A few weeks after the burn, after 36 hours in Chicago and 10 days in Los Angeles, when I land back home in New York City at JFK, I feel like I want to crawl out of my skin. That’s just how I feel. I am tired. Exhausted. On the edge of being burnt out. My scab is now a scar. Or likely will be—most likely. Right now it is a pink and red oval, visible when I raise my arms.

Perhaps I am becoming a butterfly. Perhaps it is not that I am losing my semblance of self as it feels as I want to skin-crawl, but instead, losing a layer of myself that I no longer need

I can’t tell what is trying to get out. Shed. Scale itself. Heal. I want to weep, but my chest won’t budge. The call is coming from inside the house, but I can’t tell what room.

I text an astrologer friend. “Is a planet on its bullshit today?” I tell her what I’ve said in my head a dozen times since landing: skin; crawl; I want out.

My friend says it’s not necessarily my natal chart. Or planets on their bullshit. I mean there’s something happening that’s definitely something, but not acutely right now. At this particular moment. As I stand at the baggage carousel waiting for my olive-green bag.

My nervous system is fried, she suggests in the voice memo she sends. Which is absolutely true.

But there’s still some kind of chrysalis.
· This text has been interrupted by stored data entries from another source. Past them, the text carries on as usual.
@[simp] theorem modOut_keeps : ∀ a1 a2 s, (modOut a1 a2 s).md = s.md ∧ (modOut a1 a2 s).dev = s.dev ∧ (modOut a1 a2
    s).pins = s.pins ∧ (modOut a1 a2 s).side = s.side ∧ (modOut a1 a2 s).prot = s.prot ∧ (modOut a1 a2 s).mram = s.mram
    ∧ (modOut a1 a2 s).img = s.img ∧ (modOut a1 a2 s).host = s.host ∧ (modOut a1 a2 s).lat = s.lat ∧ (modOut a1 a2
    s).acct = s.acct ∧ (modOut a1 a2 s).tim = s.tim ∧ (modOut a1 a2 s).buf = s.buf ∧ (modOut a1 a2 s).eg = s.eg ∧
    (modOut a1 a2 s).tab = s.tab ∧ (modOut a1 a2 s).gen = s.gen ∧ (modOut a1 a2 s).eng = s.eng ∧ (modOut a1 a2 s).recd =
    s.recd ∧ (modOut a1 a2 s).pmu = s.pmu ∧ (modOut a1 a2 s).svc = s.svc ∧ (modOut a1 a2 s).therm = s.therm ∧ (modOut a1
    a2 s).regs = s.regs ∧ (modOut a1 a2 s).hmem = s.hmem ∧ (modOut a1 a2 s).now = s.now ∧ (modOut a1 a2 s).elapsed =
    s.elapsed ∧ (modOut a1 a2 s).free = s.free ∧ (modOut a1 a2 s).pending = s.pending := by
  intros; unfold modOut
  first
    | ((repeat' split) <;> simp; done)
    | (dsimp only; (repeat' split) <;> simp [*]; done)
    | ((repeat' apply And.intro) <;> dsimp only <;> (repeat' split) <;> simp [*]; done)

@[simp] theorem tsFillOne_keeps : ∀ a1 a2 s, (tsFillOne a1 a2 s).md = s.md ∧ (tsFillOne a1 a2 s).dev = s.dev ∧
    (tsFillOne a1 a2 s).pins = s.pins ∧ (tsFillOne a1 a2 s).side = s.side ∧ (tsFillOne a1 a2 s).prot = s.prot ∧
    (tsFillOne a1 a2 s).mram = s.mram ∧ (tsFillOne a1 a2 s).img = s.img ∧ (tsFillOne a1 a2 s).host = s.host ∧ (tsFillOne
    a1 a2 s).lat = s.lat ∧ (tsFillOne a1 a2 s).acct = s.acct ∧ (tsFillOne a1 a2 s).tim = s.tim ∧ (tsFillOne a1 a2 s).buf
    = s.buf ∧ (tsFillOne a1 a2 s).eg = s.eg ∧ (tsFillOne a1 a2 s).tab = s.tab ∧ (tsFillOne a1 a2 s).gen = s.gen ∧
    (tsFillOne a1 a2 s).eng = s.eng ∧ (tsFillOne a1 a2 s).recd = s.recd ∧ (tsFillOne a1 a2 s).pmu = s.pmu ∧ (tsFillOne
    a1 a2 s).svc = s.svc ∧ (tsFillOne a1 a2 s).therm = s.therm ∧ (tsFillOne a1 a2 s).hmem = s.hmem ∧ (tsFillOne a1 a2
    s).now = s.now ∧ (tsFillOne a1 a2 s).elapsed = s.elapsed ∧ (tsFillOne a1 a2 s).free = s.free ∧ (tsFillOne a1 a2
    s).pending = s.pending := by
  intros; unfold tsFillOne
  first
    | ((repeat' split) <;> simp; done)
    | (dsimp only; (repeat' split) <;> simp [*]; done)
    | ((repeat' apply And.intro) <;> dsimp only <;> (repeat' split) <;> simp [*]; done)

@[simp] theorem tsFill_keeps : ∀ a1 s, (tsFill a1 s).md = s.md ∧ (tsFill a1 s).dev = s.dev ∧ (tsFill a1 s).pins = s.pins
    ∧ (tsFill a1 s).side = s.side ∧ (tsFill a1 s).prot = s.prot ∧ (tsFill a1 s).mram = s.mram ∧ (tsFill a1 s).img =
    s.img ∧ (tsFill a1 s).host = s.host ∧ (tsFill a1 s).lat = s.lat ∧ (tsFill a1 s).acct = s.acct ∧ (tsFill a1 s).tim =
    s.tim ∧ (tsFill a1 s).buf = s.buf ∧ (tsFill a1 s).eg = s.eg ∧ (tsFill a1 s).tab = s.tab ∧ (tsFill a1 s).gen = s.gen
    ∧ (tsFill a1 s).eng = s.eng ∧ (tsFill a1 s).recd = s.recd ∧ (tsFill a1 s).pmu = s.pmu ∧ (tsFill a1 s).svc = s.svc ∧
    (tsFill a1 s).therm = s.therm ∧ (tsFill a1 s).hmem = s.hmem ∧ (tsFill a1 s).now = s.now ∧ (tsFill a1 s).elapsed =
    s.elapsed ∧ (tsFill a1 s).free = s.free ∧ (tsFill a1 s).pending = s.pending := by
  intros; unfold tsFill
  first
    | ((repeat' split) <;> simp; done)
    | (dsimp only; (repeat' split) <;> simp [*]; done)
    | ((repeat' apply And.intro) <;> dsimp only <;> (repeat' split) <;> simp [*]; done)

@[simp] theorem sendMarks_keeps : ∀ a1 s, (sendMarks a1 s).md = s.md ∧ (sendMarks a1 s).dev = s.dev ∧ (sendMarks a1
    s).pins = s.pins ∧ (sendMarks a1 s).side = s.side ∧ (sendMarks a1 s).prot = s.prot ∧ (sendMarks a1 s).mram = s.mram
    ∧ (sendMarks a1 s).img = s.img ∧ (sendMarks a1 s).host = s.host ∧ (sendMarks a1 s).lat = s.lat ∧ (sendMarks a1
    s).acct = s.acct ∧ (sendMarks a1 s).tim = s.tim ∧ (sendMarks a1 s).buf = s.buf ∧ (sendMarks a1 s).eg = s.eg ∧
    (sendMarks a1 s).tab = s.tab ∧ (sendMarks a1 s).gen = s.gen ∧ (sendMarks a1 s).eng = s.eng ∧ (sendMarks a1 s).recd =
    s.recd ∧ (sendMarks a1 s).pmu = s.pmu ∧ (sendMarks a1 s).svc = s.svc ∧ (sendMarks a1 s).therm = s.therm ∧ (sendMarks
    a1 s).regs = s.regs ∧ (sendMarks a1 s).hmem = s.hmem ∧ (sendMarks a1 s).now = s.now ∧ (sendMarks a1 s).elapsed =
    s.elapsed ∧ (sendMarks a1 s).free = s.free ∧ (sendMarks a1 s).pending = s.pending := by
  intros; unfold sendMarks
  first
    | ((repeat' split) <;> simp; done)
    | (dsimp only; (repeat' split) <;> simp [*]; done)
    | ((repeat' apply And.intro) <;> dsimp only <;> (repeat' split) <;> simp [*]; done)

@[simp] theorem sendSkp_keeps : ∀ a1 s, (sendSkp a1 s).md = s.md ∧ (sendSkp a1 s).dev = s.dev ∧ (sendSkp a1 s).pins =
    s.pins ∧ (sendSkp a1 s).side = s.side ∧ (sendSkp a1 s).prot = s.prot ∧ (sendSkp a1 s).mram = s.mram ∧ (sendSkp a1
    s).img = s.img ∧ (sendSkp a1 s).host = s.host ∧ (sendSkp a1 s).lat = s.lat ∧ (sendSkp a1 s).acct = s.acct ∧ (sendSkp
    a1 s).tim = s.tim ∧ (sendSkp a1 s).buf = s.buf ∧ (sendSkp a1 s).eg = s.eg ∧ (sendSkp a1 s).tab = s.tab ∧ (sendSkp a1
    s).gen = s.gen ∧ (sendSkp a1 s).eng = s.eng ∧ (sendSkp a1 s).recd = s.recd ∧ (sendSkp a1 s).pmu = s.pmu ∧ (sendSkp
    a1 s).svc = s.svc ∧ (sendSkp a1 s).therm = s.therm ∧ (sendSkp a1 s).regs = s.regs ∧ (sendSkp a1 s).hmem = s.hmem ∧
    (sendSkp a1 s).now = s.now ∧ (sendSkp a1 s).elapsed = s.elapsed ∧ (sendSkp a1 s).free = s.free ∧ (sendSkp a1
    s).pending = s.pending := by
  intros; unfold sendSkp
  first
    | ((repeat' split) <;> simp; done)
    | (dsimp only; (repeat' split) <;> simp [*]; done)
    | ((repeat' apply And.intro) <;> dsimp only <;> (repeat' split) <;> simp [*]; done)

@[simp] theorem sendDsk_keeps : ∀ a1 s, (sendDsk a1 s).md = s.md ∧ (sendDsk a1 s).dev = s.dev ∧ (sendDsk a1 s).pins =
    s.pins ∧ (sendDsk a1 s).side = s.side ∧ (sendDsk a1 s).prot = s.prot ∧ (sendDsk a1 s).mram = s.mram ∧ (sendDsk a1
    s).img = s.img ∧ (sendDsk a1 s).host = s.host ∧ (sendDsk a1 s).lat = s.lat ∧ (sendDsk a1 s).acct = s.acct ∧ (sendDsk
    a1 s).tim = s.tim ∧ (sendDsk a1 s).buf = s.buf ∧ (sendDsk a1 s).eg = s.eg ∧ (sendDsk a1 s).tab = s.tab ∧ (sendDsk a1
    s).gen = s.gen ∧ (sendDsk a1 s).eng = s.eng ∧ (sendDsk a1 s).recd = s.recd ∧ (sendDsk a1 s).pmu = s.pmu ∧ (sendDsk
    a1 s).svc = s.svc ∧ (sendDsk a1 s).therm = s.therm ∧ (sendDsk a1 s).regs = s.regs ∧ (sendDsk a1 s).hmem = s.hmem ∧
    (sendDsk a1 s).now = s.now ∧ (sendDsk a1 s).elapsed = s.elapsed ∧ (sendDsk a1 s).free = s.free ∧ (sendDsk a1
    s).pending = s.pending := by
  intros; unfold sendDsk
  first
    | ((repeat' split) <;> simp; done)
    | (dsimp only; (repeat' split) <;> simp [*]; done)
    | ((repeat' apply And.intro) <;> dsimp only <;> (repeat' split) <;> simp [*]; done)

@[simp] theorem sendTtm_keeps : ∀ a1 s, (sendTtm a1 s).md = s.md ∧ (sendTtm a1 s).dev = s.dev ∧ (sendTtm a1 s).pins =
    s.pins ∧ (sendTtm a1 s).side = s.side ∧ (sendTtm a1 s).prot = s.prot ∧ (sendTtm a1 s).mram = s.mram ∧ (sendTtm a1
    s).img = s.img ∧ (sendTtm a1 s).host = s.host ∧ (sendTtm a1 s).lat = s.lat ∧ (sendTtm a1 s).acct = s.acct ∧ (sendTtm
    a1 s).tim = s.tim ∧ (sendTtm a1 s).buf = s.buf ∧ (sendTtm a1 s).eg = s.eg ∧ (sendTtm a1 s).tab = s.tab ∧ (sendTtm a1
    s).gen = s.gen ∧ (sendTtm a1 s).eng = s.eng ∧ (sendTtm a1 s).recd = s.recd ∧ (sendTtm a1 s).pmu = s.pmu ∧ (sendTtm
    a1 s).svc = s.svc ∧ (sendTtm a1 s).therm = s.therm ∧ (sendTtm a1 s).regs = s.regs ∧ (sendTtm a1 s).hmem = s.hmem ∧
    (sendTtm a1 s).now = s.now ∧ (sendTtm a1 s).elapsed = s.elapsed ∧ (sendTtm a1 s).free = s.free ∧ (sendTtm a1
    s).pending = s.pending := by
  intros; unfold sendTtm
  first
    | ((repeat' split) <;> simp; done)
    | (dsimp only; (repeat' split) <;> simp [*]; done)
    | ((repeat' apply And.intro) <;> dsimp only <;> (repeat' split) <;> simp [*]; done)

@[simp] theorem sendCrd_keeps : ∀ a1 a2 s, (sendCrd a1 a2 s).md = s.md ∧ (sendCrd a1 a2 s).dev = s.dev ∧ (sendCrd a1 a2
    s).pins = s.pins ∧ (sendCrd a1 a2 s).side = s.side ∧ (sendCrd a1 a2 s).prot = s.prot ∧ (sendCrd a1 a2 s).mram =
    s.mram ∧ (sendCrd a1 a2 s).img = s.img ∧ (sendCrd a1 a2 s).host = s.host ∧ (sendCrd a1 a2 s).lat = s.lat ∧ (sendCrd
    a1 a2 s).acct = s.acct ∧ (sendCrd a1 a2 s).tim = s.tim ∧ (sendCrd a1 a2 s).buf = s.buf ∧ (sendCrd a1 a2 s).eg = s.eg
    ∧ (sendCrd a1 a2 s).tab = s.tab ∧ (sendCrd a1 a2 s).gen = s.gen ∧ (sendCrd a1 a2 s).eng = s.eng ∧ (sendCrd a1 a2
    s).recd = s.recd ∧ (sendCrd a1 a2 s).pmu = s.pmu ∧ (sendCrd a1 a2 s).svc = s.svc ∧ (sendCrd a1 a2 s).therm = s.therm
    ∧ (sendCrd a1 a2 s).regs = s.regs ∧ (sendCrd a1 a2 s).hmem = s.hmem ∧ (sendCrd a1 a2 s).now = s.now ∧ (sendCrd a1 a2
    s).elapsed = s.elapsed ∧ (sendCrd a1 a2 s).free = s.free ∧ (sendCrd a1 a2 s).pending = s.pending := by
  intros; unfold sendCrd
  first
    | ((repeat' split) <;> simp; done)
    | (dsimp only; (repeat' split) <;> simp [*]; done)
    | ((repeat' apply And.intro) <;> dsimp only <;> (repeat' split) <;> simp [*]; done)

@[simp] theorem gapBefore_keeps : ∀ a1 a2 s, (gapBefore a1 a2 s).md = s.md ∧ (gapBefore a1 a2 s).dev = s.dev ∧
    (gapBefore a1 a2 s).pins = s.pins ∧ (gapBefore a1 a2 s).side = s.side ∧ (gapBefore a1 a2 s).prot = s.prot ∧
    (gapBefore a1 a2 s).mram = s.mram ∧ (gapBefore a1 a2 s).img = s.img ∧ (gapBefore a1 a2 s).host = s.host ∧ (gapBefore
    a1 a2 s).lat = s.lat ∧ (gapBefore a1 a2 s).acct = s.acct ∧ (gapBefore a1 a2 s).tim = s.tim ∧ (gapBefore a1 a2 s).buf
    = s.buf ∧ (gapBefore a1 a2 s).eg = s.eg ∧ (gapBefore a1 a2 s).tab = s.tab ∧ (gapBefore a1 a2 s).gen = s.gen ∧
    (gapBefore a1 a2 s).eng = s.eng ∧ (gapBefore a1 a2 s).recd = s.recd ∧ (gapBefore a1 a2 s).pmu = s.pmu ∧ (gapBefore
    a1 a2 s).svc = s.svc ∧ (gapBefore a1 a2 s).therm = s.therm ∧ (gapBefore a1 a2 s).hmem = s.hmem ∧ (gapBefore a1 a2
    s).now = s.now ∧ (gapBefore a1 a2 s).elapsed = s.elapsed ∧ (gapBefore a1 a2 s).free = s.free ∧ (gapBefore a1 a2
    s).pending = s.pending := by
  intros; unfold gapBefore
  first
    | ((repeat' split) <;> simp; done)
    | (dsimp only; (repeat' split) <;> simp [*]; done)
    | ((repeat' apply And.intro) <;> dsimp only <;> (repeat' split) <;> simp [*]; done)

@[simp] theorem tsMarksDue_keeps : ∀ a1 s, (tsMarksDue a1 s).md = s.md ∧ (tsMarksDue a1 s).dev = s.dev ∧ (tsMarksDue a1
    s).pins = s.pins ∧ (tsMarksDue a1 s).side = s.side ∧ (tsMarksDue a1 s).prot = s.prot ∧ (tsMarksDue a1 s).mram =
    s.mram ∧ (tsMarksDue a1 s).img = s.img ∧ (tsMarksDue a1 s).host = s.host ∧ (tsMarksDue a1 s).lat = s.lat ∧
    (tsMarksDue a1 s).acct = s.acct ∧ (tsMarksDue a1 s).buf = s.buf ∧ (tsMarksDue a1 s).eg = s.eg ∧ (tsMarksDue a1
    s).tab = s.tab ∧ (tsMarksDue a1 s).gen = s.gen ∧ (tsMarksDue a1 s).eng = s.eng ∧ (tsMarksDue a1 s).recd = s.recd ∧
    (tsMarksDue a1 s).svc = s.svc ∧ (tsMarksDue a1 s).therm = s.therm ∧ (tsMarksDue a1 s).hmem = s.hmem ∧ (tsMarksDue a1
    s).free = s.free ∧ (tsMarksDue a1 s).pending = s.pending := by
  intros; unfold tsMarksDue
  first
    | ((repeat' split) <;> simp; done)
    | (dsimp only; (repeat' split) <;> simp [*]; done)
    | ((repeat' apply And.intro) <;> dsimp only <;> (repeat' split) <;> simp [*]; done)

@[simp] theorem laneLost_keeps : ∀ a1 s, (laneLost a1 s).md = s.md ∧ (laneLost a1 s).dev = s.dev ∧ (laneLost a1 s).pins
    = s.pins ∧ (laneLost a1 s).side = s.side ∧ (laneLost a1 s).prot = s.prot ∧ (laneLost a1 s).mram = s.mram ∧ (laneLost
    a1 s).img = s.img ∧ (laneLost a1 s).lat = s.lat ∧ (laneLost a1 s).tim = s.tim ∧ (laneLost a1 s).gen = s.gen ∧
    (laneLost a1 s).eng = s.eng ∧ (laneLost a1 s).svc = s.svc ∧ (laneLost a1 s).therm = s.therm ∧ (laneLost a1 s).now =
    s.now ∧ (laneLost a1 s).elapsed = s.elapsed ∧ (laneLost a1 s).free = s.free ∧ (laneLost a1 s).pending = s.pending :=
    by
  intros; unfold laneLost
  first
    | ((repeat' split) <;> simp; done)
    | (dsimp only; (repeat' split) <;> simp [*]; done)
    | ((repeat' apply And.intro) <;> dsimp only <;> (repeat' split) <;> simp [*]; done)

@[simp] theorem laneChange_keeps : ∀ a1 a2 s, (laneChange a1 a2 s).md = s.md ∧ (laneChange a1 a2 s).dev = s.dev ∧
    (laneChange a1 a2 s).pins = s.pins ∧ (laneChange a1 a2 s).side = s.side ∧ (laneChange a1 a2 s).prot = s.prot ∧
    (laneChange a1 a2 s).mram = s.mram ∧ (laneChange a1 a2 s).img = s.img ∧ (laneChange a1 a2 s).lat = s.lat ∧
    (laneChange a1 a2 s).tim = s.tim ∧ (laneChange a1 a2 s).gen = s.gen ∧ (laneChange a1 a2 s).eng = s.eng ∧ (laneChange
    a1 a2 s).svc = s.svc ∧ (laneChange a1 a2 s).therm = s.therm ∧ (laneChange a1 a2 s).now = s.now ∧ (laneChange a1 a2
    s).elapsed = s.elapsed ∧ (laneChange a1 a2 s).free = s.free ∧ (laneChange a1 a2 s).pending = s.pending := by
  intros; unfold laneChange
  first
    | ((repeat' split) <;> simp; done)
    | (dsimp only; (repeat' split) <;> simp [*]; done)
    | ((repeat' apply And.intro) <;> dsimp only <;> (repeat' split) <;> simp [*]; done)

@[simp] theorem refclkSet_keeps : ∀ a1 a2 s, (refclkSet a1 a2 s).md = s.md ∧ (refclkSet a1 a2 s).dev = s.dev ∧
    (refclkSet a1 a2 s).pins = s.pins ∧ (refclkSet a1 a2 s).side = s.side ∧ (refclkSet a1 a2 s).prot = s.prot ∧
    (refclkSet a1 a2 s).mram = s.mram ∧ (refclkSet a1 a2 s).img = s.img ∧ (refclkSet a1 a2 s).lat = s.lat ∧ (refclkSet
    a1 a2 s).tim = s.tim ∧ (refclkSet a1 a2 s).gen = s.gen ∧ (refclkSet a1 a2 s).eng = s.eng ∧ (refclkSet a1 a2 s).svc =
    s.svc ∧ (refclkSet a1 a2 s).therm = s.therm ∧ (refclkSet a1 a2 s).now = s.now ∧ (refclkSet a1 a2 s).elapsed =
    s.elapsed ∧ (refclkSet a1 a2 s).free = s.free ∧ (refclkSet a1 a2 s).pending = s.pending := by
  intros; unfold refclkSet
  first
    | ((repeat' split) <;> simp; done)
    | (dsimp only; (repeat' split) <;> simp [*]; done)
    | ((repeat' apply And.intro) <;> dsimp only <;> (repeat' split) <;> simp [*]; done)

@[simp] theorem refclkRejudge_keeps : ∀ a old s, (refclkRejudge a old s).md = s.md ∧ (refclkRejudge a old s).dev = s.dev
    ∧ (refclkRejudge a old s).pins = s.pins ∧ (refclkRejudge a old s).side = s.side ∧ (refclkRejudge a old s).prot =
    s.prot ∧ (refclkRejudge a old s).mram = s.mram ∧ (refclkRejudge a old s).img = s.img ∧ (refclkRejudge a old s).lat =
    s.lat ∧ (refclkRejudge a old s).tim = s.tim ∧ (refclkRejudge a old s).gen = s.gen ∧ (refclkRejudge a old s).eng =
    s.eng ∧ (refclkRejudge a old s).svc = s.svc ∧ (refclkRejudge a old s).therm = s.therm ∧ (refclkRejudge a old s).now
    = s.now ∧ (refclkRejudge a old s).elapsed = s.elapsed ∧ (refclkRejudge a old s).free = s.free ∧ (refclkRejudge a old
    s).pending = s.pending := by
  intros; unfold refclkRejudge; first | ((repeat' split) <;> simp; done) | (dsimp only; (repeat' split) <;> simp [*]; done)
I feel like I’m shedding. Releasing the scab. The scab itself scabbing into metamorphosed skin.

***

I don’t know what day the scab that was originally forming only around the edges of the burn eventually touched itself. I was monitoring it daily. All the time. It seemed like one day it was trying desperately to scab and then one day, after the middle never met, it was en route to scar.

I wonder if that’s what transformation feels like. One day I want to crawl out of my skin. Then one day I simply do. And I don’t know what happens between the chrysalis and the flying, but it happens. One day this burn became a flat new version of skin. Albeit topographically vacant.

Just present. On my torso. A pink two-quarter-sized oval that inhabits my life.

Like the scars before it, I don’t know what it will become. Like the scars before it, I feel frustrated by the lack of control I have over what happens to it. And that I didn’t set out to transform the original make up of my skin into something else that now might be permanent.

That, I think, is my wrestle of late. The stakes both of and for transformation feel colossal. I feel that both for the world and for my own life. And yet, I am starting to accept that I may not be able to fully witness, or even fully embody the exact moment of transformation. I can’t quite manage to calculate the math. I want to make it translating, and able to reproduce. But I suppose that that’s the danger of capitalism. The assumption that every scab or scar is the same. Or that even the journey within the ecosystem from scab to scar might be replicable. It never is. Each chrysalis, each transformation, even if monitored by and with similar stages, is always unique.